Finally, the coarse-to-fine module performs a final refinement by computing the expectation over the probability distribution between encoded features at coarse and fine level.

Mosaicking reconstruction

The set of matching keypoints computed with the method described in Sect. “Feature Extraction and Matching” is used to estimate the relative homography ($H_A^{B}$) between two consecutive frames through robust RANSAC. Each relative homography is then computed with respect to the global reference frame, i.e., a blank canvas where the final mosaic is contained. Finally, each new frame is warped and post-processed with exposure fusion algorithm.

Due to the intrinsic characteristics of the placental environment and its relative position with respect to the camera, fetoscopic images are not homogeneous in illumination: the central part, directly hit by endoscopic light, is brighter, while toward the border the illumination level decreases. Thus, when images are stitched together, darker circular shadows can be seen in correspondence of the borders, worsening the visual quality of the reconstruction. In order to get uniform scene exposure and, as a result, softer shadows, we used an algorithm based on exposure blending by [21].

Occlusion recovery

Due to the challenges associated with fetoscopic images, which are outlined in Sect. “Introduction”, keypoint tracking could be lost during placenta examination, leading to the failure of the mosaicking reconstruction. In order to address this issue, we design a recovery strategy which resumes the mosaic as soon as valid keypoints have been identified. The recovery algorithm is divided in two steps: (i) keyframes extraction (Sect. “Keyframes extraction”) and (ii) frame relocalization (Sect. “Relocalization”).

Keyframes extraction

The idea of keyframe extraction comes from the observation that in a video sequence, especially when camera movements are limited, close frames carry very similar semantic information. Thus, considering all the input frames for recovery would be redundant. A graphical schema of the following algorithm is shown in Fig. 2. In our method, the first frame of the sequence is considered as the first keyframe. From the first keyframe, we keep the descriptors ($\textrm{Descr}$), obtained as described in Sect. “Feature extraction and matching”, and compute the number of matched descriptors with the following frame. We continue this process until the number of matching descriptors falls below a threshold ($T_{\text {discard}}=10\%$), whose value is set experimentally. When this threshold is reached, the next frame is selected as a new keyframe. Descriptors matching, as for the mosaicking task (Sect. “Mosaicking reconstruction”), is performed through a $\textrm{MNN}$ algorithm.
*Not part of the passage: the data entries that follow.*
/-! ## The groups -/

theorem Group.state_code (x : Group) : x.state.code =
    if x.drainList = [] then if x.openList = [] then if x.enabled = true then 1 else 0 else 2
      else if x.openList = [] then 3 else 4 := by
  unfold Group.state
  cases x.openList <;> cases x.drainList <;> simp <;> cases x.enabled <;> rfl

/-- A draining generation has the sequence of its group's last commit, where pool and lists agree (R5, R40). -/
theorem State.drainingSequence_eq {s : State} (h : s.listsAgree) (g : GroupId) : s.drainingSequence g =
    if (s.group g).drainList = [] then none else some (s.group g).sequence := by
  have lists := s.listsAgree_iff.mp h
  unfold State.drainingSequence
  cases hl : (s.group g).drainList with
  | nil => rfl
  | cons i rest =>
    have mem : i ∈ s.stage.drainList g := by
      change i ∈ (s.group g).drainList
      rw [hl]
      exact List.mem_cons_self
    obtain ⟨e, he, gen⟩ : ∃ e, s.entry i = some e ∧ e.gen = .draining (s.group g).sequence := by
      rcases lists.drained.mp mem with m | m <;>
        (obtain ⟨e, he, -, -, gen⟩ := State.mark_stage.mp m; exact ⟨e, he, gen⟩)
    dsimp only
    rw [he]
    dsimp only
    rw [gen, if_neg (List.cons_ne_nil _ _)]

theorem State.groupReport_eq {s : State} (h : s.listsAgree) (g : GroupId) : s.groupReport g =
    [(s.group g).state.code] ++ numberBytes 2 (s.group g).sequence.toNat ++
      presentBytes 2 (if (s.group g).drainList = [] then none else some (numberBytes 2 (s.group g).sequence.toNat)) ++
      numberBytes 1 (s.group g).openList.length ++ numberBytes 1 (s.group g).drainList.length ++
      presentBytes 7 ((s.group g).lastCommit.map stampBytes) ++
      presentBytes 5 ((s.group g).firstFault.map fun w => numberBytes 5 (8 * w.toNat)) ++
      numberBytes 2 (s.group g).slotOffset.toNat ++
      presentBytes 2 ((s.group g).pendingOffset.map fun v => numberBytes 2 v.toNat) ++
      [flagByte (s.group g).outOfRange, (s.group g).trigger.code, (s.group g).mode.code, (s.group g).policy.code,
        (s.group g).entryLimit] ++
      numberBytes 2 (s.group g).holdLimit.toNat ++ numberBytes 2 (s.group g).drainBudget.toNat ++
      [flagByte (s.group g).logCommits] ++ (s.group g).counts.bytes := by
  have sequence : optionally 2 ((s.drainingSequence g).map (bytesLE 2)) = presentBytes 2
      (if (s.group g).drainList = [] then none else some (numberBytes 2 (s.group g).sequence.toNat)) := by
    refine optionally_eq 2 ?_
    rw [State.drainingSequence_eq h, ← bytesLE_number]
    split <;> rfl
  unfold State.groupReport
  dsimp only
  rw [sequence, optionally_eq 7 (map_congr_some bytesStamp_eq _), optionally_eq 5 (map_congr_some bytesWord_number _),
    optionally_eq 2 (map_congr_some (bytesLE_number 2) _), bytesLE_number, bytesLE_number, bytesLE_number, bytesLE_number,
    byteNat_number, byteNat_number, byteBool_flag, byteBool_flag]
  simp only [List.append_assoc, List.cons_append, List.nil_append]

/-! ## The timebase and the capture unit -/

theorem State.timebaseReport_eq (s : State) : s.timebaseReport =
    [flagByte s.tb.running] ++ numberBytes 2 s.tb.counter.toNat ++ numberBytes 4 s.tb.cycle.toNat ++
      numberBytes 2 s.tb.period.toNat ++ presentBytes 2 (s.tb.pendingPeriod.map fun v => numberBytes 2 v.toNat) ++
      [s.tb.prescale] ++ presentBytes 1 (s.tb.pendingPrescale.map fun v => [v]) ++
      [flagByte s.tb.syncEnable, s.tb.refFreq] ++ numberBytes 4 s.tb.truncated.toNat ++
      numberBytes 4 s.tb.usClock.toNat := by
  unfold State.timebaseReport
  rw [optionally_eq 2 (map_congr_some (bytesLE_number 2) _), optionally_eq 1 rfl, bytesLE_number, bytesLE_number,
    bytesLE_number, bytesLE_number, bytesLE_number, byteBool_flag, byteBool_flag]
  simp only [List.append_assoc, List.cons_append, List.nil_append]

theorem Channel.bytes_eq (x : Channel) : x.bytes =
    [x.state.code, x.prescaleCount] ++ numberBytes 2 x.skipCount.toNat ++ numberBytes 4 x.hits.toNat ++
      numberBytes 4 x.qualifying.toNat ++ numberBytes 4 x.produced.toNat ++
      [flagByte (decide (x.state ≠ .off)), x.direction.code, x.prescale, flagByte x.gate, flagByte x.rearmAtWrap] ++
      x.matchValue.toList ++ x.matchMask.toList ++ [flagByte x.recordData] := by
  unfold Channel.bytes
  rw [bytesLE_number, bytesLE_number, bytesLE_number, bytesLE_number, byteBool_flag, byteBool_flag, byteBool_flag,
    byteBool_flag]
  simp only [List.append_assoc, List.cons_append, List.nil_append]
  rfl

theorem State.captureReport_eq (s : State) : s.captureReport =
    numberBytes 1 s.cap.queue.length ++ [s.cap.threshold, s.cap.lost] ++
      presentBytes 1 (s.cap.queue.head?.map fun r => [r.record.kindCode]) ++
      [(0 : ChannelId), 1, 2, 3].flatMap fun c => (s.channel c).bytes := by
  unfold State.captureReport
  rw [byteNat_number, optionally_eq 1 rfl, List.flatMap_def]
  rfl

theorem exec_readStatus_of_report {s : State} (hs : s.takesFrames) {b : Byte} {l l' : List Byte} (h : s.report b = some l)
    (e : l = l') : exec (.readStatus b) s = .next (s.reply .accepted l') := by
  simp only [exec, execReadStatus]
  rw [State.hearing_of_listening hs.1 hs.2, h, e]

/-- Settles O14: every report is its items one after another, and each item as the status tables lay it out. -/
theorem reportsShowTheState : Obligations.ReportsShowTheState := by
  refine ⟨by decide, fun s hs => ?_, fun s p hs => ?_, fun s g hs h => ?_, fun s hs => ⟨?_, ?_⟩, fun s w hs hi => ?_⟩
  · obtain ⟨enabled, he, bits⟩ := setByte_eight fun w => (s.window w).enabled
    obtain ⟨staged, hp, bits'⟩ := setByte_eight fun w => (s.window w).enabled && decide ((s.window w).cls ≠ .pass)
    refine ⟨enabled, staged, fun w => ⟨bits w, bits' w⟩,
      exec_readStatus_of_report hs rfl ((s.bridgeReport_eq he hp).trans ?_)⟩
    refine append_congr (append_congr (append_congr (append_congr (append_congr (append_congr
      (append_congr rfl ?_) rfl) rfl) rfl) ?_) rfl) rfl
    · exact congrArg (s.drain.queue.flatMap ·) (funext s.drainItem_eq)
    · rfl
  · refine exec_readStatus_of_report hs (l := s.portReport p) (by cases p <;> rfl) ((s.portReport_eq p).trans ?_)
    refine append_congr (append_congr (append_congr (append_congr (append_congr rfl ?_) ?_) (s.holdItem_eq p))
      (congrArg (presentBytes 15) (map_congr_some ErrorRecord.bytes_eq _))) (counts_eq _)
    · exact congrArg ((s.port p).queue.flatMap ·) (funext QueuedRequest.bytes_eq)
    · split
      · rename_i r cls place h
        rw [State.headItem_of_head h]
        rfl
      · rename_i other
        exact State.headItem_of_none other
  · refine exec_readStatus_of_report hs (l := s.groupReport g) (by fin_cases g <;> rfl) ((State.groupReport_eq h g).trans ?_)
    rw [Group.state_code, GroupCounts.bytes, counts_eq]
  · exact exec_readStatus_of_report hs rfl s.timebaseReport_eq
  · refine exec_readStatus_of_report hs rfl (s.captureReport_eq.trans ?_)
    refine append_congr (append_congr rfl (congrArg (presentBytes 1) (map_congr_some (fun r => ?_) _))) ?_
    · cases r.record <;> rfl
    · exact congrArg (List.flatMap · _) (funext fun c => (s.channel c).bytes_eq)
  · refine (exec_readWindow_of_number hs hi w).trans (congrArg (fun l => Host.Outcome.next (s.reply .accepted l))
      ((s.window w).bytes_eq.trans ?_))
    refine append_congr (append_congr (append_congr rfl ?_) rfl) rfl
    cases (s.window w).cls <;> rfl

end Sys2Proof.Machine

/-! PROOFS. A frame decodes to the command it spells, and cut short to none (R166, R167, R172). -/

namespace Sys2Proof.Machine

/-! ## Numbers from their bytes -/

theorem word16_bytes (v : BitVec 16) : word16 (byteOf v 0) (byteOf v 1) = v := by
  unfold word16 byteOf
  grind

theorem word24_bytes (v : BitVec 24) : word24 (byteOf v 0) (byteOf v 1) (byteOf v 2) = v := by
  unfold word24 byteOf
  grind

theorem word40_bytes (v : BitVec 40) :
    word40 (byteOf v 0) (byteOf v 1) (byteOf v 2) (byteOf v 3) (byteOf v 4) = v := by
  unfold word40 byteOf
  grind

theorem Lanes.toList_eq (v : Lanes) : v.toList = [v[0], v[1], v[2], v[3], v[4], v[5], v[6], v[7]] :=
  List.ext_getElem (by simp) fun n h _ => by
    rw [Vector.length_toList] at h
    interval_cases n <;> rfl

theorem Lanes.ofList_eq (v : Lanes) : #v[v[0], v[1], v[2], v[3], v[4], v[5], v[6], v[7]] = v := by
  ext n h
  interval_cases n <;> rfl

/-! ## The two rows that name nothing -/

theorem decodeFrame_unnamed {command : Byte} (h : namesCommand command = false) (after : List Byte) :
    decodeFrame (command :: after) = some (.unknownCommand command) := by
  unfold namesCommand at h
  have out := of_decide_eq_false h
  unfold decodeFrame
  dsimp only
  split
  case h_21 =>
    unfold namesCommand
    rw [h]
    rfl
  all_goals omega

theorem decodePutSetting_unknown {item : Byte} (h : settingValueBytes item = none) (index : Byte) (value : List Byte) :
    decodePutSetting item index value = some (.putSettingUnknownItem item index) := by
  have known := h
  unfold settingValueBytes at h
  unfold decodePutSetting
  split
  case h_23 => rw [known]
  all_goals (rename_i number; rw [number] at h; cases h)

/-! ## Every row -/

theorem decode_encode {c : Instr} {bytes : List Byte} (hw : c.wellFormed = true) (h : encodeFrame c = some bytes)
    (after : List Byte) : decodeFrame (bytes ++ after) = some c := by
  cases c with
  | unknownCommand command => cases h; exact decodeFrame_unnamed (by simpa [Instr.wellFormed] using hw) after
  | putSettingUnknownItem item index =>
    cases h
    exact decodePutSetting_unknown (Option.isNone_iff_eq_none.mp hw) index after
  | putSettingPeriod i v => cases h; exact congrArg (fun x => some (Instr.putSettingPeriod i x)) (word16_bytes v)
  | putSettingSlotOffset i v => cases h; exact congrArg (fun x => some (Instr.putSettingSlotOffset i x)) (word16_bytes v)
  | putSettingHoldLimit i v => cases h; exact congrArg (fun x => some (Instr.putSettingHoldLimit i x)) (word16_bytes v)
  | putSettingDrainBudget i v => cases h; exact congrArg (fun x => some (Instr.putSettingDrainBudget i x)) (word16_bytes v)
  | putSettingMatch i value mask =>
    rw [← Lanes.ofList_eq value, ← Lanes.ofList_eq mask] at h ⊢
    cases h
    rfl
  | putWindow w base limit ps cls g v cp cc =>
    cases h
    exact congrArg₂ (fun x y => some (Instr.putWindow w x y ps cls g v cp cc)) (word40_bytes base) (word40_bytes limit)
  | clearCauses v => cases h; exact congrArg (fun x => some (Instr.clearCauses x)) (word24_bytes v)
  | setEnables v => cases h; exact congrArg (fun x => some (Instr.setEnables x)) (word24_bytes v)
  | resetNAssert | resetNRelease | initComplete | usClockAdvance | counterStep | naturalWrap | syncInEdge | commitInEdge
  | holdLimitExpiry | drainBudgetExpiry | requestAccept | stagedWritePlacement | grant | memoryResponse | responseTaken
  | partialFrame => cases h
  | _ =>
    cases h
    rfl

/-- A frame cut short spells no command yet. -/
theorem decode_short {c : Instr} {bytes : List Byte} (hw : c.wellFormed = true) (h : encodeFrame c = some bytes) {k : Nat}
    (hk : k < bytes.length) : decodeFrame (bytes.take k) = none := by
  cases c with
  | resetNAssert | resetNRelease | initComplete | usClockAdvance | counterStep | naturalWrap | syncInEdge | commitInEdge
  | holdLimitExpiry | drainBudgetExpiry | requestAccept | stagedWritePlacement | grant | memoryResponse | responseTaken
  | partialFrame => cases h
  | putSettingMatch i value mask =>
    rw [← Lanes.ofList_eq value, ← Lanes.ofList_eq mask] at h
    cases h
    have bound : k < 19 := hk
    interval_cases k <;> rfl
  | _ =>
    cases h
    simp only [List.length_append, List.length_cons, List.length_nil, Nat.zero_add, Nat.reduceAdd] at hk
    interval_cases k <;> rfl

end Sys2Proof.Machine

/-! PROOFS. The pins of the management port: the bits of a frame bring its command to the queue, and SDO carries its result
(R166, R167, R168). -/

namespace Sys2Proof.Machine

/-! ## The bits of a frame cut short -/

theorem length_flatMap_byteBits (bytes : List Byte) : (bytes.flatMap byteBits).length = 8 * bytes.length := by
  induction bytes with
  | nil => rfl
  | cons b bytes ih =>
    rw [List.flatMap_cons, List.length_append, ih, byteBits_length, List.length_cons]
    omega

/-- The first bits of a frame are those of its first bytes and up to seven more. -/
theorem take_bits (bytes : List Byte) (k : Nat) :
    ∃ rest : List Bool, rest.length < 8 ∧
      (bytes.flatMap byteBits).take k = (bytes.take (k / 8)).flatMap byteBits ++ rest := by
  induction bytes generalizing k with
  | nil => exact ⟨[], by decide, by simp⟩
  | cons b bytes ih =>
    by_cases small : k < 8
    · refine ⟨(byteBits b).take k, by simp [small], ?_⟩
      rw [Nat.div_eq_of_lt small, List.flatMap_cons, List.take_append_of_le_length (by rw [byteBits_length]; omega)]
      rfl
    · obtain ⟨rest, short, eq⟩ := ih (k - 8)
      refine ⟨rest, short, ?_⟩
      have more : k / 8 = (k - 8) / 8 + 1 := by omega
      rw [more, List.take_succ_cons, List.flatMap_cons, List.flatMap_cons, List.take_append, byteBits_length,
        List.take_of_length_le (by rw [byteBits_length]; omega), eq, List.append_assoc]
It could still happen that two frames really close in the sequence are both selected as keyframes. To avoid this redundancy, if the computed Euclidean distance between the features of consecutive keyframe-pair is lower than a threshold ($T_{\text {KF}}$, experimentally set at 1300), only the first added keyframe is kept, while the other is discarded.

Relocalization

The aim of the relocalization task is to correctly register a frame on the final mosaic by recovering the loss of tracking when the camera tracking fails. Relevant global features are extracted from each keyframe, and the Euclidean distance between all the keyframes and the frame to relocalize is computed. This procedure allows to identify the nearest keyframe candidates achieving a quick recovery compatible with clinical requirements. Matching keypoints are used to estimate the relative transformation to register the frame with respect to the mosaic already generated. Once the registration has been recovered, the mosaicking reconstruction described in Sect. “Mosaicking reconstruction” restarts.

Experimental protocol

The dataset used in this work is the combination of the extended fetoscopic dataset presented in [6] and a property dataset from Istituto Giannina Gaslini (Genoa, Italy). The dataset includes a total of 10 videos and 2344 frames. Examples of dataset frames are represented in the supplementary materials. This multi-center dataset allows us to develop robust solutions considering most challenges in intra-operative fetoscopic image analysis, such as turbidity of the amniotic fluid, high variability of illumination, occlusions, texture paucity and poor image quality.

In our experiments, we compared our framework to the state of the art for the two tasks, mosaicking and occlusion recovery, independently.

We compared our framework for feature extraction and matching (Sect. “Feature extraction and matching”) and mosaicking reconstruction (Sect. “Mosaicking reconstruction”) to Bano et al. [9], which is the most recent and similar work to ours, and with approaches based on classical keypoints:

Experiment M1 (EM1): Bano et al. [9]
Experiment M2 (EM2): SIFT+RANSAC [22, 23]
Experiment M3 (EM3): ORB+RANSAC [24]
Experiment M4 (EM4): Proposed framework

For fair comparison with [9], mosaicking performances were evaluated in terms of Structural Similarity Index Measure (SSIM) [25].

According to the findings in Bano et al. [9], SSIM is almost constant in case of very small displacements as typically observed in fetoscopy. For this reason, using a 5-frame SSIM ($\textrm{SSIM}_5$) is better suitable for validation. Wilcoxon test was used to evaluate the statistical differences between the implemented methods.

We then compared our occlusion recovery strategy (Sect. “Occlusion recovery”) to:

Experiment R1 (ER1): the recovery approach used in [18] using VGG16
Experiment R2 (ER2): the recovery approach used in [18] using ResNet50
Experiment R3 (ER3): SIFT with the occlusion recovery presented in [26]
Experiment R4 (ER4): ORB with the occlusion recovery presented in [26]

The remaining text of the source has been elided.